-- ==== Sys2Proof/Machine/Comp.lean ====
section
/-! DEFINITION. Compositing records: `copen` (R192 to R194), `cadd` (R195, R196), their arrival in the order of R197, retirement (R198,
R199), `cflush`, `cclose`, `cread` (R200), `creplay` (R201). -/

namespace Sys2Proof.Machine

/-! ## FP32 arithmetic of the accumulator -/

def n32 (x : BitVec 32) : Num := numOf fp32 x.toNat
/-- One rounding to FP32, nearest even, subnormals kept. -/
def r32 (x : Num) : BitVec 32 := BitVec.ofNat 32 (nRound fp32 .rne false x).1
def mul32 (a b : BitVec 32) : Num := nProd (n32 a) (n32 b)
def sum32 (l : List Num) : BitVec 32 := r32 (nAlign .rne l)
def lt32 (a b : BitVec 32) : Bool := (opCmp fp32 .lt a.toNat b.toNat).1
def eq32 (a b : BitVec 32) : Bool := (opCmp fp32 .eq a.toNat b.toNat).1
def exp32 (x : BitVec 32) : BitVec 32 := BitVec.ofNat 32 (exp2F32 x.toNat).1
def nan32 : BitVec 32 := BitVec.ofNat 32 (fNaN fp32)
def one32 : BitVec 32 := 0x3F800000
def ninf32 : BitVec 32 := 0xFF800000

def words32 (bs : List Byte) : List (BitVec 32) := (List.range (bs.length / 4)).map fun i => BitVec.ofNat 32 (fieldOf bs (4 * i) 4)
def bytes32 (ws : List (BitVec 32)) : List Byte := ws.flatMap fun w => bytesOf 4 w.toNat

/-! ## Records (R192, R193) -/

def recKey (t half rid : Nat) : Nat := t * 1024 + 512 * half + rid
def getRec (s : State) (t half rid : Nat) : Option Rec := tget .none (recKey t half rid) s.recs
def setRec (t half rid : Nat) (r : Option Rec) (s : State) : State := { s with recs := tset .none (recKey t half rid) r s.recs }

/-- Word `i` of a working copy, and its change. -/
def rw (r : Rec) (i : Nat) : BitVec 32 := tget 0 i r.w
def setW (i : Nat) (x : BitVec 32) (r : Rec) : Rec := { r with w := tset 0 i x r.w }
def recImage (r : Rec) : List Byte := bytes32 ((List.range 16).map (rw r))
def isLse (r : Rec) : Bool := (rw r 6).getLsbD 4
def isOpaque (r : Rec) : Bool := (rw r 6).getLsbD 1
def hasRetired (r : Rec) : Bool := (rw r 6).getLsbD 2
def setFlag (i : Nat) (r : Rec) : Rec := setW 6 (rw r 6 ||| BitVec.ofNat 32 (2 ^ i)) r
def incW (i : Nat) (n : Nat) (r : Rec) : Rec := setW i (rw r i + BitVec.ofNat 32 n) r

/-- `last` and `retired` after a term that was not late. -/
def markLast (late : Bool) (key : BitVec 32) (r : Rec) : Rec := if late then r else setFlag 2 (setW 5 key r)

/-! ## Retirement (R198, R199) -/

/-- A record with the team's state: what an operation changes. -/
abbrev RS := Rec × State

def tapRec (r : Rec) (key : BitVec 32) (kind : Nat) (s : State) : State :=
  tapComp (ownerCore s r.team r.half) key.toNat kind (getTeam s r.team).ctx s

/-- A radiance term retires (R198). -/
def retireRad (late : Bool) (t : Term) (x : RS) : RS :=
  let r := x.1
  let tr := rw r 3
  let n := (rw r 10).toNat
  let y : RS :=
    if n < (rw r 9).toNat then
      (incW 10 1 r, stashWrite r.team ((rw r 8).toNat + 32 * n) (bytes32 [t.key, t.f0, t.f1, t.f2, t.f3, tr, 0, 0]) x.2)
    else (setFlag 3 r, x.2)
  let r := y.1
  let w := r32 (mul32 tr t.f0)
  let r := setW 0 (sum32 [n32 (rw r 0), mul32 w t.f1]) r
  let r := setW 1 (sum32 [n32 (rw r 1), mul32 w t.f2]) r
  let r := setW 2 (sum32 [n32 (rw r 2), mul32 w t.f3]) r
  let r := setW 3 (sum32 [n32 tr, nNeg (mul32 tr t.f0)]) r
  let r := markLast late t.key r
  let s := tapRec r t.key (if late then 1 else 0) y.2
  if lt32 (rw r 3) (rw r 4) then
    let s := r.buf.foldl (fun s b => tapRec r b.key 2 s) s
    let r := { incW 11 r.buf.length (setFlag 1 r) with buf := [] }
    (r, tapRec r t.key 3 s)
  else (r, s)

/-- A log-sum term retires with its vector (R199). -/
def retireLse (late : Bool) (t : Term) (vec : List (BitVec 32)) (x : RS) : RS :=
  let r := x.1
  let m := rw r 0
  let l := rw r 1
  let n := (rw r 4).toNat
  let ob := (rw r 8).toNat
  let s := tapRec r t.key (if late then 1 else 0) x.2
  if isNan (n32 m) || isNan (n32 t.f0) then
    (markLast late t.key (setW 0 nan32 (setW 1 nan32 r)), stashWrite r.team ob (bytes32 (List.replicate n nan32)) s)
  else
    let mn := if lt32 m t.f0 then t.f0 else m
    let a := if eq32 m mn then one32 else exp32 (sum32 [n32 m, nNeg (n32 mn)])
    let b := if eq32 t.f0 mn then one32 else exp32 (sum32 [n32 t.f0, nNeg (n32 mn)])
    let o := words32 (stashRead s r.team ob (4 * n))
    let o := (List.range n).map fun j => sum32 [mul32 a (o.getD j 0), mul32 b (vec.getD j 0)]
    (markLast late t.key (setW 0 mn (setW 1 (sum32 [mul32 a l, mul32 b t.f1]) r)), stashWrite r.team ob (bytes32 o) s)

/-- The place of a slot of the term area (R193). -/
def areaAt (r : Rec) (slot : Nat) : Nat := (rw r 9).toNat + slot * (4 * (rw r 4).toNat)

/-- A buffered term retires: a log-sum term's vector is read back from its slot. -/
def retire (t : Term) (x : RS) : RS :=
  if isLse x.1 then
    retireLse false t (words32 (stashRead x.2 x.1.team (areaAt x.1 t.slot) (4 * (rw x.1 4).toNat))) x
  else retireRad false t x

/-- Every buffered term, in key order; a record that turns opaque has none left. -/
def retireAll : Nat → RS → RS
  | 0, x => x
  | k + 1, x =>
    match x.1.buf with
    | [] => x
    | t :: ts => retireAll k (retire t ({ x.1 with buf := ts }, x.2))

/-- Terms in key order, equal keys by arrival. -/
def insertTerm (t : Term) : List Term → List Term
  | [] => [t]
  | u :: us => if t.key.toNat < u.key.toNat then t :: u :: us else u :: insertTerm t us

/-- A log-sum term takes a free slot of the term area and its place in the buffer. -/
def bufferLse (t : Term) (vec : List (BitVec 32)) (x : RS) : RS :=
  let r := x.1
  let free := (List.range 8).filter fun k => r.buf.all fun u => u.slot != k
  let k := free.getD (Config.freeSlot x.2.fresh % free.length) 0
  ({ r with buf := insertTerm { t with slot := k } r.buf }, tick (stashWrite r.team (areaAt r k) (bytes32 vec) x.2))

========================================

How to complete this task
Each line from the one containing "the buffer. -/" through the final line of the listing above should be returned exactly; return nothing else.

Output for this exercise
/-- A log-sum term takes a free slot of the term area and its place in the buffer. -/
def bufferLse (t : Term) (vec : List (BitVec 32)) (x : RS) : RS :=
  let r := x.1
  let free := (List.range 8).filter fun k => r.buf.all fun u => u.slot != k
  let k := free.getD (Config.freeSlot x.2.fresh % free.length) 0
  ({ r with buf := insertTerm { t with slot := k } r.buf }, tick (stashWrite r.team (areaAt r k) (bytes32 vec) x.2))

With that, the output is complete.